In another scene that is in the film, Griffith is seen lying on the floor when a lion straddles her, clamps down on her head and drags her by her hair. Noel had unwisely made the actors’ safe word his own first name, so it was practically indistinguishable when she begins yelling “No!” and then “Noel!” The director “doesn’t do f***ing anything” when she yells it, John recalls. “So I stepped in and I got yelled at for that, too.”

Noel also insisted that Tonga Ru, the lion that had pinned John years before cameras started rolling, be in the same shot with the son he stalked to ratchet up tension. “It was actually a good dynamic, although dangerous. I mean, any parent who would put his children through what…,” John says before cutting himself off.

There were reasons why the family members knew they couldn’t quit, though. And they mostly dealt in dollars and cents. “After the first year, even though you wanted to quit, you knew that the family had everything invested in it,” John says. “You couldn’t replace yourself.” The family had already sold numerous properties to keep the project afloat.

Not only were there literally lion bites galore, the production was generally snake-bitten as a whole. In February 1978, a flood destroyed the set and four members of the sound team had to be rescued. Three lions, including Robbie — the film’s ruler of the pack — were shot and killed by law enforcement agents after escaping the property. A bushfire neared the set in 1979, which resulted in Noel getting clawed by a jaguar as he tried to protect the animals. According to Vice, during production it was suggested that due to Noel’s involvement, Roar was being struck by “the curse of The Exorcist,” the fable attached to deaths and mishaps surrounding the Friedkin film he had produced. All told, Roar took 11 years to complete from conceptualization to release.

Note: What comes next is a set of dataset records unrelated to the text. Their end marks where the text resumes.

/-- A lane's result for a frame without a ranging sequence (R141). -/
def State.laneA (s : State) (o : LaneObs) (lost : Bool) : LaneResult :=
  let w := s.conf 0x2441 0x2441 2
  let ps := o.pre.map tapPower
  let sum := preNoise ps w
  let f := firstPath ps sum 128 (s.conf 0x2441 0x2441 1) w
  let r := figures o.pre ps sum 128 f
  { rep := { r with flags := laneFlags false false false false f.isNone (decide (20 < o.sat)) lost true },
    raw2 := if lost then none else f.map (fun q => 2 * (128 * (o.preAt : Int) + q.fp + 36576 * 128)), failed := false }

/-- The mean of two CIRs. -/
def meanCir (a b : List (Int × Int)) : List (Int × Int) := (a.zip b).map (fun q => ((q.1.1 + q.2.1) / 2, (q.1.2 + q.2.2) / 2))

/-- A lane's result for a frame with a ranging sequence (R139 to R142); hasKey says that its context holds a sequence key. -/
def State.laneB (s : State) (o : LaneObs) (lost hasKey : Bool) : LaneResult :=
  let w := s.conf 0x2441 0x2441 2
  let thr := s.conf 0x2441 0x2441 1
  let pp := o.pre.map tapPower
  let pf := firstPath pp (preNoise pp w) 128 thr w
  let sat := decide (20 < o.sat)
  match pf with
  | none => { rep := { flags := laneFlags false false false false true sat lost false }, raw2 := none, failed := true }
  | some q =>
    let nom := 128 * (o.preAt : Int) + q.fp + 37088 * 128
    let start := fun (h : Int) => (nom + h) / 128 - 64
    let pe := o.early.map tapPower
    let pl := o.late.map tapPower
    let fe := firstPath pe (halfNoise pe) 32 thr w
    let fl := firstPath pl (halfNoise pl) 32 thr w
    let m := meanCir o.early o.late
    let pm := m.map tapPower
    let fm := firstPath pm (halfNoise pm) 32 thr w
    let r := figures m pm (halfNoise pm) 32 fm
    match hasKey, fe, fl with
    | true, some a, some b =>
      let x := a.fp + 128 * start 0 - nom
      let y := b.fp + 128 * start (8704 * 128) - nom - 8704 * 128
      let half := clampI 16 (x - y)
      let okT := decide ((x - y).natAbs ≤ s.conf 0x2441 0x2441 3)
      let okP := decide ((dbQ (pe.getD a.i 0) fsPower - dbQ (pl.getD b.i 0) fsPower).natAbs ≤ s.conf 0x2441 0x2441 4)
      let pre := decide ((2 * s.conf 0x2441 0x2441 5 : Nat) < x + y)
      let ok := okT && okP && !lost
      { rep := { r with half := half, flags := laneFlags ok (!okT) (!okP) pre false sat lost false },
        raw2 := if ok then some (2 * nom + x + y) else none, failed := !(okT && okP) }
    | _, _, _ =>
      { rep := { noise := r.noise, rxp := r.rxp, flags := laneFlags false false false false true sat lost false }, raw2 := none, failed := hasKey }

/-- Subindex of a per-channel calibration object: odd channel 5, even channel 9 (R154). -/
def chSub (base chan : Nat) : Nat := base + (if chan = 9 then 1 else 0)

/-- The RX timestamp of R148 from a raw arrival in half RTU. -/
def State.rxStamp (s : State) (lane chan : Nat) (raw2 : Int) : Nat :=
  let d := s.confI 32 0x2601 0x2601 (chSub (2 * lane + 1) chan)
  let k := s.confI 16 0x2601 0x2604 1
  let t := (nth {} s.phy.fes lane).temp
  twos 40 (divRoundI (200 * raw2 - 400 * d - k * (t - 100)) 400)

/-- The TX timestamp of R148 of a frame whose reference chip has a TX index. -/
def State.txStamp (s : State) (chan idx : Nat) : Nat :=
  let d := s.confI 32 0x2601 0x2602 (chSub 1 chan)
  let k := s.confI 16 0x2601 0x2604 2
  let t := (nth {} s.phy.fes 0).temp
  twos 40 (divRoundI (400 * (128 * (idx : Int) + d) + k * (t - 100)) 400)

/-- The first-path phase of R148. -/
def State.phaseOff (s : State) (lane chan : Nat) (ph : Int) : Int :=
  if lane = 0 then ph else untwos 16 (twos 16 (ph - s.confI 16 0x2601 0x2603 (chSub (2 * lane - 1) chan)))

/-- The centre frequency of a channel in Hz (R125). -/
def chanHz (chan : Nat) : Nat := if chan = 9 then 7987200000 else 6489600000

/-- The clock offset of R144 in ppb. -/
def clockOffset (carrier : Int) (chan : Nat) : Int := divRoundI (carrier * 1000000000) (chanHz chan)

/-- The carrier estimate lies within 30 ppm of the channel centre (R143). -/
def carrierOk (carrier : Int) (chan : Nat) : Bool := decide (carrier.natAbs * 1000000 ≤ 30 * chanHz chan)

/-- A consistent channel configuration (R126, R155). -/
def State.chanConsistent (s : State) : Bool :=
  let m := s.obj 0x2401 1
  let p := s.obj 0x2401 2
  if m = 0 then bit p 0 else if m = 1 then bit p 1 else true

/-- A consistent calibration snapshot (R155). -/
def State.calConsistent (s : State) : Bool :=
  [0, 1, 2].all (fun n => [5, 9].all (fun ch =>
    decide (0 ≤ s.objI 32 0x2601 (chSub (2 * n + 1) ch) + s.objI 32 0x2602 (chSub 1 ch))))

/-- A front-end write (R122). -/
def feWrite (cs reg v : Nat) : FeTxn := { cs := cs, w0 := 256 * reg, w1 := v }

/-- The write of a new TX power that a snapshot finds (R122, R154). -/
def State.newPower (s t : State) : List FeTxn :=
  if (kvGet? s.snaps 0x24C3).isNone || s.conf 0x24C3 0x24C3 4 == t.conf 0x24C3 0x24C3 4 then [] else [feWrite 1 0x03 (t.conf 0x24C3 0x24C3 4)]

/-- The ranging group's snapshots at a round or frame (R22, R155); a new TX power goes to front end 0 (R122, R154). -/
def State.phySnapshots (s : State) : State :=
  let s1 := s.snapshot 0x2401 0x2401 0x2401 s.chanConsistent 0x04 0x240C (256 * 0x2401 + 1)
  let s2 := s1.snapshot 0x2601 0x2601 0x2604 s1.calConsistent 0x04 0x240C (256 * 0x2601 + 1)
  let s3 := (s2.snapshot 0x2441 0x2441 0x2442 true 0x04 0x240C 0).snapshot 0x24C3 0x24C3 0x24C3 true 0x04 0x240C 0
  match s.newPower s3 with
  | [] => s3
  | l => { s3 with phy := { s3.phy with feOut := l } }

/-- The Mode writes of a channel and lane mode (R122): TX enable on front end 0 only. -/
def modeWrites (lane chan : Nat) : List FeTxn :=
  let v := 1024 * lane + 256 + b2n (chan == 9)
  [feWrite 1 0x01 (v + 512), feWrite 6 0x01 v]

/-- The Mode write that gives receive lane n, or with n = 3 the TX lane's front end, a lane mode (R115, R118). -/
def laneWrite (n mode chan : Nat) : FeTxn :=
  let fe := if n = 3 then 0 else n
  feWrite (2 ^ fe) 0x01 (1024 * mode + 512 * b2n (fe == 0) + 256 + b2n (chan == 9))

/-- Front-end writes that wait for a moment without round and receive window (R123). -/
def State.feIssue (s : State) (l : List FeTxn) : State :=
  if s.phy.round || s.phy.window then { s with phy := { s.phy with deferredFe := s.phy.deferredFe ++ l } }
  else { s with phy := { s.phy with feOut := l } }

/-- RX gain on all three front ends (R123). -/
def State.setGain (s : State) (g : Nat) : State :=
  if s.phy.gain = g then s else { s with phy := { s.phy with gain := g, feOut := [feWrite 7 0x02 g] } }

/-- The gain code of R124 for a partner's hint, or for an open slot. -/
def State.gainFor (s : State) (hint : Option Nat) : Nat :=
  if s.conf 0x24C3 0x24C3 1 = 1 then s.conf 0x24C3 0x24C3 2 else hint.getD (s.conf 0x24C3 0x24C3 3)

/-- The hint of a partner after a frame (R124): saturated lanes lower it by 6 dB, a weak strongest lane raises it by 2 dB. -/
def nextHint (old : Nat) (saturated : Bool) (peak : Int) : Nat :=
  if saturated then old - 3 else if peak < -120 then min 31 (old + 1) else old

/-- The strongest lane's peak in 0.25 dBFS, from the first-path power and the peak-to-first ratio. -/
def strongest (l : List LaneReport) : Int := l.foldl (fun a r => max a (r.fpp + r.pfr)) (-32768)

/-- The other channel. -/
def otherChan (c : Nat) : Nat := if c = 9 then 5 else 9

/-- Whether a channel is permitted. -/
def State.chanPermitted (s : State) (c : Nat) : Bool := bit (s.conf 0x2401 0x2401 2) (b2n (c == 9))

/-- The channel of the next round and the cause of a change (R126, R127). -/
def State.chanChoice (s : State) : Nat × Nat :=
  let m := s.conf 0x2401 0x2401 1
  let c := s.phy.chan
  let only := if s.chanPermitted 9 then 9 else 5
  if m = 0 then (5, 4) else if m = 1 then (9, 4)
  else if m = 2 then (if s.chanPermitted (otherChan c) && s.chanPermitted c then (otherChan c, 1) else (only, 4))
  else
    let held : Bool := match s.phy.lastSwitch with
      | some t => decide (t + s.conf 0x2401 0x2401 4 * msNs ≤ s.now)
      | none => true
    if !s.chanPermitted c then (only, 4)
    else if held && s.chanPermitted (otherChan c) && decide (3 ≤ s.phy.lowRun) then (otherChan c, 2)
    else if held && s.chanPermitted (otherChan c) && s.phy.noiseRun.any (fun n => decide (3 ≤ n)) then (otherChan c, 3)
    else (c, 0)

/-- The channel is chosen when a full telegram is composed (R126). -/
def State.chooseChannel (s : State) : State :=
  let s0 := s.phySnapshots
  let q := s0.chanChoice
  if q.1 = s0.phy.chan then s0
  else
    let adaptive := q.2 == 2 || q.2 == 3
    let p := { s0.phy with
      chan := q.1, changes := satAdd 32 s0.phy.changes 1, lowRun := 0, noiseRun := [0, 0, 0],
      lastSwitch := if adaptive then some s0.now else s0.phy.lastSwitch }
    ({ s0 with phy := p }.feIssue (s.newPower s0 ++ modeWrites 3 q.1)).emit 0x04 0x2405 (q.1 + 256 * q.2)

/-- A lane serves. -/
def State.laneUp (s : State) (n : Nat) : Bool := (nth ({} : Lane) s.phy.lanes n).state == 3

/-- Replaces a lane's state. -/
def State.setLane (s : State) (n st : Nat) : State :=
  { s with phy := { s.phy with lanes := setAt s.phy.lanes n { nth {} s.phy.lanes n with state := st } } }

/-- The states that the lanes give the sample ports and the group (R151, R153, R466); no round can be keyed once channel 7 has stopped
(R332). -/
def State.lanesState (s : State) : State :=
  if s.ownState 0x25 == stOff || s.ownState 0x25 == stStopped || s.ownState 0x25 == stStarting then s
  else
    let rx := (s.laneUp 0 || s.laneUp 1 || s.laneUp 2)
    let all := s.laneUp 0 && s.laneUp 1 && s.laneUp 2
    let can := s.laneUp 3 && rx && !s.sup.rc && !s.sup.pllS && !s.sup.serLow
    let two := decide (2 ≤ ([3, 4, 5, 6].filter (fun n => s.lasting n)).length)
    let s1 := s.setUnit 0x25 (if !can || s.lasting 0x0C then stFailed else if all then stRunning else stDegraded)
    s1.setUnit 0x04 (if !can || s.lasting 0x0C || two || s.rngStopped 7 then stFailed else stRunning)

/-- Whether ranging can run. -/
def State.rangingOk (s : State) : Bool :=
  s.powered && (s.unitState 0x04 == stRunning || s.unitState 0x04 == stDegraded) && s.serving 0x25 && !s.sup.hot

/-- Angle of arrival needs all three receive lanes (R151). -/
def State.angleOk (s : State) : Bool := s.rangingOk && s.laneUp 0 && s.laneUp 1 && s.laneUp 2

/-- A front end is absent or excluded: its lanes are EXCLUDED (R151, R153). -/
def State.excludeFe (s : State) (n : Nat) : State :=
  let s1 := s.setLane n 5
  if n = 0 then s1.setLane 3 5 else s1

/-- RANGING_START_UP (R153). -/
def State.rangingStart (s : State) (o : FrontEndObs) : State :=
  if !s.powered || s.ownState 0x25 != stStarting || s.sup.hot then s
  else if s.sup.rc || s.sup.pllS || s.sup.serLow then
    (([0x26, 0x27, 0x28, 0x2A, 0x2B, 0x2C, 0x2D].foldl (fun t u => t.setUnit u stRunning) s).setUnit 0x25 stFailed).setUnit 0x04 stFailed
  else
    let s0 := s.phySnapshots
    let q := s0.chanChoice
    let word := fun (l : List Word) n => (nth (0 : Word) l n).toNat
    let fe := fun n =>
      let id := word o.ids n
      let st := word o.status n
      ({ id := id, status := st, temp := nth 0 o.temps n, absent := id / 256 != 0xC5, fault := !bit st 15 || st &&& 0x1C00 != 0 } : FrontEnd)
    let fes := [fe 0, fe 1, fe 2]
    let good := fun n => let f := nth ({} : FrontEnd) fes n; !f.absent && !f.fault
    let lane := fun n => ({ state := if !good n then 5 else if nth false o.aligned n && nth false o.inPosition n && bit (word o.status n) 14 then 3 else 4 } : Lane)
    let lanes := [lane 0, lane 1, lane 2, { state := if good 0 then 3 else 5 }]
    let seq := [feWrite 7 0x06 0xA5C3] ++ modeWrites 1 q.1 ++ [feWrite 7 0x02 (s0.conf 0x24C3 0x24C3 3), feWrite 1 0x03 (s0.conf 0x24C3 0x24C3 4)] ++ modeWrites 3 q.1
    let p := { s0.phy with
      chan := q.1, origin := some s0.now, fes := fes, lanes := lanes, floors := o.floors.take 3, gain := s0.conf 0x24C3 0x24C3 3, feOut := seq, deferredFe := [] }
    let s1 := { s0 with phy := p }
    let s2 := [0, 1, 2].foldl (fun (t : State) n =>
      let f := nth ({} : FrontEnd) fes n
      if f.absent then t.emit 0x28 0x2404 n
      else if f.fault && bit f.status 15 then (t.emit 0x28 0x2403 (65536 * n + f.status)).charge (9 + n) 0x25 0x2403 else t) s1
    let s3 := [0x25, 0x26, 0x27, 0x28, 0x2A, 0x2B, 0x2C, 0x2D].foldl (fun (t : State) u => t.setUnit u stRunning) s2
    let s4 := [0x03, 0x04, 0x05, 0x06].foldl (fun (t : State) n => if t.lasting n then (t.setUnit (0x2A + (n - 3)) stFailed).setLane (if n = 6 then 0 else n - 3) 5 else t) s3
    let s5 := [0, 1, 2].foldl (fun (t : State) n => if t.lasting (9 + n) then t.setLane n 5 else t) s4
    s5.lanesState

/-- RESYNCHRONISE (R154). -/
def State.resynchronise (s : State) : State := { s with phy := { s.phy with resync := true } }

/-- FE_SYNC (R116), with no round running: lanes whose markers come into position stream. -/
def State.feSync (s : State) (inPos : List Bool) : State :=
  if !s.phy.resync || s.phy.round || !s.powered || s.sup.rc then s
  else
    let lane := fun (x : Lane) n => if x.state = 5 || x.state = 0 then x else { x with back := false, state := if nth false inPos n then 3 else 4 }
    let ls := s.phy.lanes
    let lanes := [lane (nth {} ls 0) 0, lane (nth {} ls 1) 1, lane (nth {} ls 2) 2, nth {} ls 3]
    { s with phy := { s.phy with resync := false, lanes := lanes, feOut := modeWrites 3 s.phy.chan } }.lanesState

It reportedly only earned $2 million, though Alamo Drafthouse re-released the film in 2015.

“This film should have never been done,” John admits. “It was insane, and I don’t miss a moment of it.”

Marshall and Hedren divorced within a year of the film’s release. “I could kind of tell that they were just staying together because they knew they had to finish it,” John says. “They were going to walk away with nothing? They’d have half a film.” To John’s knowledge, his father and Griffith never spoke again after completing publicity on the film.

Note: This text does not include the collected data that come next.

/-- Sequence IV of R183. -/
def seqIv (kind number handle : Nat) : Bytes := byte kind :: beBytes 4 number ++ beBytes 2 handle ++ [0, 0, 0, 0, 0]

/-- A count in a position bin (R169, R225): POSITION_SUSPECT clears the bin and starts policy's hold-off. -/
def State.binCount (s : State) (b : Nat) : State :=
  let w := s.cxConf 0x2C04 5 * secNs
  let l := ((kvGet [] s.cx.bins b).filter (fun t => decide (s.now < t + w))) ++ [s.now]
  if s.cxConf 0x2C04 4 ≤ l.length then
    let s1 := { s with cx := { s.cx with bins := kvDel s.cx.bins b } }.emit 0x07 0x2C04 (b + 256 * l.length)
    if s1.serving 0x21 then { s1 with pol := { s1.pol with bins := kvPut s1.pol.bins b (s1.now + s1.conf 0x2901 0x2901 5 * secNs) } } else s1
  else { s with cx := { s.cx with bins := kvPut s.cx.bins b l } }

/-- The count of a bin as it reads (R198). -/
def State.binRead (s : State) (b : Nat) : Nat :=
  ((kvGet [] s.cx.bins b).filter (fun t => decide (s.now < t + s.cxConf 0x2C04 5 * secNs))).length

/-- The SHADOW row for a claimed ID (R168): its own, a FREE one inside the quota, or the one seen longest ago. -/
def State.shadowRow (s : State) (id : Bytes) : Option Nat :=
  let shadows := s.rows.filter (fun e => e.2.st == 4)
  match shadows.find? (fun e => e.2.id == id) with
  | some e => some e.1
  | none =>
    let oldest := (shadows.foldl (fun (b : Option (Nat × Nat)) e => match b with
      | some q => if e.2.seen < q.2 then some (e.1, e.2.seen) else b
      | none => some (e.1, e.2.seen)) none).map (·.1)
    if shadows.length < 64 then (match s.freeRow with
      | some n => some n
      | none => oldest) else oldest

/-- An invalid reply (R168, R169). -/
def State.replyInvalid (s : State) (id : Bytes) (cause bin : Nat) : State :=
  let s1 := { s with cx := { s.cx with invalid := satAdd 32 s.cx.invalid 1 } }
  let s2 := match s1.shadowRow id with
    | some n =>
      let r := s1.row n
      let r0 : Row := if r.st = 4 && r.id == id then r else {}
      (s1.setRow n { r0 with st := 4, kind := 6, id := id, seen := s1.ms % 2 ^ 32, invalid := satAdd 16 r0.invalid 1, cause := cause }).emit 0x07 0x2C03 (n + 256 * cause)
    | none => s1.emit 0x07 0x2C03 (0xFF + 256 * cause)
  s2.binCount bin

/-- A session ends and its row returns to KNOWN (R185). -/
def State.sessionEnd (s : State) (n cause : Nat) : State :=
  let r := s.row n
  if r.st ≠ 3 then s
  else
    let s1 := s.setRow n { r with st := 1, handle := 0, kmac := [], krng := [], last := none }
    let cut := fun (l : Listed) => if l.row = n && decide (3 ≤ cause) then { l with void := true } else l
    let rd := s1.cx.round.map (fun (q : Round) => { q with ss := q.ss.map cut })
    let s2 : State := { s1 with cx := { s1.cx with round := rd, peer := if r.kind = 3 then none else s1.cx.peer } }
    s2.emit 0x07 0x2C02 (n + 256 * cause)

/-- Ends every session with a property. -/
def State.endSessions (s : State) (p : Row → Bool) (cause : Nat) : State :=
  s.rows.foldl (fun (t : State) e => if e.2.st == 3 && p e.2 then t.sessionEnd e.1 cause else t) s

/-- An epoch ends at once with its sessions (R161, R174). -/
def State.epochEndNow (s : State) (peer : Bool) (cause : Nat) : State :=
  let x : Ctx := if peer then { s.cx with pep := none } else { s.cx with ep := none }
  let s1 : State := { s with cx := x }
  s1.endSessions (fun r => r.kind == if peer then 2 else 1) cause

/-- A zeroize of a master or group key slot (R191): the sessions and the round key that rest on it end at once. -/
def State.ctxRevoke (s : State) (slot : Nat) : State :=
  if slot < 8 || 11 < slot then s
  else
    let peer := decide (10 ≤ slot)
    let s1 := s.endSessions (fun r => r.kind == if peer then 2 else 1) 4
    if slot = 8 || slot = 10 then s1
    else
      let cut := fun (e : Option Epoch) => e.map (fun x => { x with krd := [] })
      let x : Ctx := if peer then { s1.cx with pep := cut s1.cx.pep } else { s1.cx with ep := cut s1.cx.ep }
      { s1 with cx := x }

/-- The gain hint of a partner after a frame (R124). -/
def gainAfter (old : Nat) (lanes : List LaneReport) : Nat := nextHint old (lanes.any (fun r => bit r.flags 5)) (strongest lanes)

/-- A row's gain hint, or the open-slot code (R124). -/
def State.hintOf (s : State) (id : Bytes) : Nat :=
  match s.findRow (fun r => r.id == id && (r.st == 1 || r.st == 2 || r.st == 3)) with
  | some n => (s.row n).gain
  | none => s.conf 0x24C3 0x24C3 3

/-- The token or peer epoch. -/
def State.epochOf (s : State) (peer : Bool) : Option Epoch := if peer then s.cx.pep else s.cx.ep

/-- Replaces the token or peer epoch. -/
def State.setEpoch (s : State) (peer : Bool) (e : Option Epoch) : State :=
  let x : Ctx := if peer then { s.cx with pep := e } else { s.cx with ep := e }
  { s with cx := x }

/-- The slot count code of the next full telegram (R165). -/
def State.slotCode (s : State) : Nat :=
  let n := match s.cx.memory with
    | some q => if s.now < q.1 + s.cxConf 0x2C04 2 * secNs then q.2.1 + 2 * q.2.2 else 0
    | none => 0
  ((List.range 4).find? (fun c => decide (s.cxConf 0x2C04 1 ≤ c) && decide (2 * n ≤ 8 * 2 ^ c))).getD 3

/-- A new token epoch begins with the carrier of a full telegram (R174). -/
def State.epochBegin (s : State) (q : Telegram) (code : Nat) : State :=
  let krd := if s.trustKeys && (s.slot 9).ty != 0 then roundKey (s.slot 9).key s.vehicleBytes q.nonce else []
  let e : Epoch := { serial := s.cx.serial + 1, start := q.start, nonce := q.nonce, counter := q.counter, params := q.params, ants := s.antSet 0x3F, krd := krd }
  { s with cx := { s.cx with
    ep := some e, serial := s.cx.serial + 1, win := if s.cx.win.any (·.peer) then s.cx.win else none,
    memory := some (s.now, 0, 0), slotCode := code, lastRound := 0 } }

/-- TELEGRAM_START (R101, R126, R165, R174): the channel, the slot count, the telegram and the epoch that begins with it. -/
def State.telegram (s : State) : State :=
  if !s.teleMay then s
  else
    let s1 := (s.chooseChannel).cxSnapshot
    let code := s1.slotCode
    let s2 := s1.telegramStart code
    match s2.lf.tele with
    | some q => if s1.lf.tele.isNone then s2.epochBegin q code else s2
    | none => s2

/-- The gain for a reply slot (R124, R164): a partner that the device expects there, or an open slot. -/
def State.slotGain (s : State) (peer : Bool) (slots k : Nat) (nonce : Bytes) : Nat :=
  s.gainFor ((s.rows.find? (fun e => (e.2.st == 1 || e.2.st == 3) && e.2.kind == (if peer then 2 else 1) && replySlot e.2.id nonce slots == k)).map (fun e => e.2.gain))

/-- REPLY_WINDOW_OPEN (R89, R164). -/
def State.windowOpen (s : State) : State :=
  let s1 := s.replyOpen
  match s1.lf.tele, s.lf.tele with
  | some q, some q0 =>
    if q.window && !q0.window && s1.rangingOk then
      let s2 := { s1 with
        cx := { s1.cx with win := some { peer := false, start := q.start + 46 * msNs, slots := q.slots } },
        phy := { s1.phy with window := true } }
      s2.setGain (s2.slotGain false q.slots 0 q.nonce)
    else s1
  | _, _ => s1

/-- The slot of a window at a time in ns. -/
def ReplyWin.slotAt (w : ReplyWin) (t : Nat) : Nat := (t - w.start) / 400000

/-- A window that is open at a time. -/
def ReplyWin.open_ (w : ReplyWin) (t : Nat) : Bool := decide (w.start ≤ t) && decide (t < w.start + w.slots * 400000)

/-- A detection on a lane (R138, R166): the window notes the first of each slot, and a second one more than 64 taps away. -/
def State.detect (s : State) (lane phase : Nat) (power : Int) : State :=
  let strong := s.rangingOk && s.phy.window && decide (lane < 3) && s.laneUp lane && decide (nth 0 s.phy.floors lane + 48 < power)
  let s1 := s.preamble lane phase power
  match s.cx.win with
  | some w =>
    if !strong || !w.open_ s.now then s1
    else
      let k := w.slotAt s.now
      match kvGet? w.det k with
      | none => { s1 with cx := { s1.cx with win := some { w with det := kvPut w.det k (phase % 508) } } }
      | some p =>
        let d := (phase + 508 - p) % 508
        if 64 < min d (508 - d) && !w.twice.contains k then { s1 with cx := { s1.cx with win := some { w with twice := w.twice ++ [k] } } } else s1
  | none => s1

/-- The slot of a delivered frame in a window: the slot that holds its first chip. -/
def State.frameSlot (s : State) (w : ReplyWin) (d : DFrame) : Nat :=
  (d.idx + 2 ^ 48 - refChip d.sfdB - s.sampleAt w.start) % 2 ^ 48 / 199680

/-- A MAC check enters the trust pair's request queue where there is room (R25). -/
def State.pushMac (s : State) (w : MacWait) : State :=
  { s with cx := { s.cx with macs := s.cx.macs ++ [{ w with queued := decide ((s.cx.macs.filter (·.queued)).length < 64) }] } }

/-- REPLY (R162, R166, R167): checks 1 to 5, and the MAC check that follows. -/
def State.reply (s : State) : State :=
  match s.phy.delivered, s.cx.win with
  | some d, some w =>
    let s0 := { s with phy := { s.phy with delivered := none } }
    if !(s0.powered && s0.serving 0x07) then s0
    else
      let k := s0.frameSlot w d
      let s1 := { s0 with cx := { s0.cx with win := some { w with good := w.good ++ [k] } } }
      let p := d.payload
      if w.twice.contains k then s1
      else if !((p.getD 0 0) == 0x11 && (p.getD 1 0) == 0x01 && p.length == 56) then
        { s1 with cx := { s1.cx with discarded := satAdd 32 s1.cx.discarded 1 } }
      else
        let s2 := { s1 with cx := { s1.cx with delivered := satAdd 32 s1.cx.delivered 1 } }
        let id := slice 2 8 p
        let bin := s2.frameBin d.lanes
        match s2.epochOf w.peer with
        | none => s2
        | some e =>
          if (p.getD 18 0).toNat ≠ e.counter then s2.replyInvalid id 1 bin
          else if replySlot id e.nonce w.slots ≠ k then s2.replyInvalid id 2 bin
          else
            match s2.pairEntry id with
            | none => s2.replyInvalid id 3 bin
            | some q =>
              if idKind id ≠ (if w.peer then 2 else 1) then s2.replyInvalid id 3 bin
              else if q.2 ≠ 1 then s2.replyInvalid id 4 bin
              else if w.valid.contains id then s2.replyInvalid id 5 bin
              else if !s2.trustKeys then s2
              else
                let was := fun (n : Nat) => ((s2.cx.macs.find? (fun x => x.row == some n)).map (·.was)).getD 1
                let gain := gainAfter (s2.hintOf id) d.lanes
                match s2.findRow (fun r => r.id == id && (r.st == 1 || r.st == 2 || r.st == 3)) with
                | some n =>
                  let r := s2.row n
                  if r.st = 3 then s2.pushMac { row := none, was := 3, reply := p, bin := bin, gain := gain, queued := true }
                  else (s2.setRow n { r with st := 2 }).pushMac { row := some n, was := if r.st = 2 then was n else 1, reply := p, bin := bin, gain := gain, queued := true }
                | none =>
                  match s2.freeRow with
                  | some n => (s2.setRow n { st := 2, kind := idKind id, id := id, seen := s2.ms % 2 ^ 32 }).pushMac { row := some n, was := 0, reply := p, bin := bin, gain := gain, queued := true }
                  | none => s2.pushMac { row := none, was := 0, reply := p, bin := bin, gain := gain, queued := true }
  | _, _ => s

Among its various descriptions over the years, Roar has been called a family film, an adventure film, a drama, a comedy even and an animal rights manifesto. But watch this movie in 2020 knowing what the cast endured — the threat of being attacked or bitten or even mauled at any moment — and it feels like pure breathless horror. John realized as much when he was invited to a film festival called Motel/X in Portugal in 2015, only to later discover after looking up at the marquee that it was the Lisbon International Horror Film Festival.

Tiger King is not a horror series, and John Marshall, who has since gone on to become a director and producer (“Roar was enough to turn you off of acting forever”) and inventor of currently in-demand sterilization technology, is content not to be too connected to the seedy Netflix docuseries character. Whereas the Marshall family has remained animal rights activists throughout the years, and Hedren still oversees (and lives on) the 80-acre Shambala Preserve for lions and tigers that the family ranch transformed into, John does not see the eccentric, imprisoned polygamist Joe Exotic and himself as cut from the same cloth.  

“I don’t believe for a second that that guy cared for his animals much,” says John, who reluctantly tuned in for two episodes and had trouble finishing both. “That’s just what I envisioned of him, he didn’t really seem to give a s*** about the animals.”

Roar is now streaming as part of Alamo Drafthouse’s Alamo-at-Home series.